The researchers indicated that there’s significant room for patient safety improvement, noting that the rate of adverse patient safety events was higher in this most recent study than in the HMPS study done 30 years ago (although the team also acknowledged they defined patient harm differently).
But to achieve that improvement, healthcare leaders will need to think differently about the systems that promote patient safety. Healthcare has evolved to administer more and more complex care in ambulatory settings, leaving inpatient beds for the highest-acuity cases most likely to yield a patient safety event.
But EHRs and digital clinical documentation may open new doors to care for the sickest of individuals who are taking up most inpatient beds, the researchers said.
“Because records are now computerized in nearly all hospitals, it should be possible to search them to make identification of these events much easier, which should in turn make it easier for hospitals to manage this area more effectively,” Bates explained.
“Based on our study, we are now taking steps to ensure that key findings do not get lost. We are also evaluating technological solutions that may help us better detect changes in respiratory rates, a patient’s pulse, and other early warning signs so that we can take steps to prevent or mitigate adverse events before they can cause harm.”

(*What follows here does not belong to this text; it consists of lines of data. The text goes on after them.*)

/-- Pixels from a state in RUN up to the frame's size end it in DONE (42_pack.md R156). -/
theorem execAll_pixels_done (ps : List (Rgb Nat)) {s : State} (hinv : s.Inv) (hrun : s.mode = .run)
    (hlen : s.pixcount.toNat + ps.length = s.cfgW.toNat * s.cfgH.toNat) :
    ∃ t, execAll (pixels ps) s = .next t ∧ t.mode = .done := by
  induction ps generalizing s with
  | nil => exact absurd hlen (pixcount_lt hinv hrun).ne
  | cons p ps ih =>
    rw [List.length_cons] at hlen
    have hfirst : execAll (pixels (p :: ps)) s = execAll (pixels ps) (pixelNext p s) :=
      execAll_cons_next (i := .pixel p.r p.g p.b) (execPixel_run hinv hrun ..) _
    have hm := pixelNext_mode hinv hrun p
    rw [hfirst]
    by_cases hlast : s.pixcount.toNat + 1 = s.cfgW.toNat * s.cfgH.toNat
    · obtain rfl : ps = [] := List.length_eq_zero_iff.mp (by omega)
      exact ⟨_, rfl, hm.trans (if_pos hlast)⟩
    · refine ih (pixelNext_inv hinv hrun p) (hm.trans (if_neg hlast)) ?_
      rw [pixelNext_pixcount hinv hrun, pixelNext_cfgW, pixelNext_cfgH]
      omega

/-- Settles O51: both sequences end as the pixels alone do from the first state's START. -/
theorem frameIsFunctionOfPixels : Obligations.FrameIsFunctionOfPixels := by
  intro s s' l l' hinv hinv' hm hm' hw hh htrav hbypass hw0 hh0 hl hl' hpixels hlen
  have config : s'.configuration = s.configuration :=
    (configuration_eq_iff s s').mpr ⟨hw.symm, hh.symm, htrav.symm, hbypass.symm⟩
  have hbegin := beginFrame_inv hinv (not_error_not_run hm).1 hw0 hh0
  have hbegin' := beginFrame_inv hinv' (not_error_not_run hm').1 (hw ▸ hw0) (hh ▸ hh0)
  obtain ⟨v, hv, hdone⟩ := execAll_pixels_done (pixelsOf l) hbegin rfl (by simpa using hlen)
  obtain ⟨t, v₁, ht, hv₁, htv⟩ := execAll_sameFrame l hl (beginFrame_sameFrame rfl) hbegin hbegin
  obtain ⟨t', v₂, ht', hv₂, htv'⟩ := execAll_sameFrame l' hl' (beginFrame_sameFrame config) hbegin' hbegin
  obtain rfl : v₁ = v := Host.Outcome.next.inj (hv₁.symm.trans hv)
  obtain rfl : v₂ = v₁ := Host.Outcome.next.inj ((hpixels ▸ hv₂).symm.trans hv₁)
  exact ⟨t, t', (execAll_start hm hw0 hh0 l).trans ht, (execAll_start hm' (hw ▸ hw0) (hh ▸ hh0) l').trans ht',
    htv.mode.trans hdone, htv'.mode.trans hdone, fun a _ => (htv.mem a).trans (htv'.mem a).symm⟩

end Sys2Proof.Machine

/-! The bit packer (42_pack.md): the traversals as bijections (R150), the Bit Buffer's length (R157), and the one bit of
BUF that a PIXEL in RUN decides (R152). -/

namespace Sys2Proof.Machine

/-! ### The traversals (42_pack.md R150) -/

/-- The index of item `r` of the `q`-th group of `n` gives both back. -/
theorem mul_add_div_mod {n r : Nat} (hr : r < n) (q : Nat) : (q * n + r) / n = q ∧ (q * n + r) % n = r :=
  (Nat.div_mod_unique (Nat.zero_lt_of_lt hr)).mpr ⟨by ring, hr⟩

Healthcare can may inroads in patient safety by better tracking adverse drug events and documenting data in a more routine fashion, the researchers advised. After all, you cannot improve what you do not measure, Bates indicated.
“It’s important to do the work to identify adverse events if we’re going to work to improve them,” he said. “All organizations should have approaches for monitoring these things on a regular basis.”
Patient safety is an urgent need for an industry characterized by worker burnout and shortages, according to Elizabeth Mort, MD, senior vice president of Quality and Safety at Massachusetts General Hospital and a co-author of the study. Low staffing levels have been linked with higher instances of adverse patient safety events.
Organizations need to invest in the measurement and monitoring systems necessary to improve patient safety as healthcare adjusts to a post-pandemic landscape.
“Our work is a call to action for those from board to bedside to ensure reducing preventable patient harm is a top priority,” Mort said in the press release. “Keep in mind that our study looked at patient safety before the COVID-19 pandemic. We know that our industry is now facing economic, workforce and wellness challenges nationally. Given these pressures, remaining focused and committed to patient safety is more important than ever.”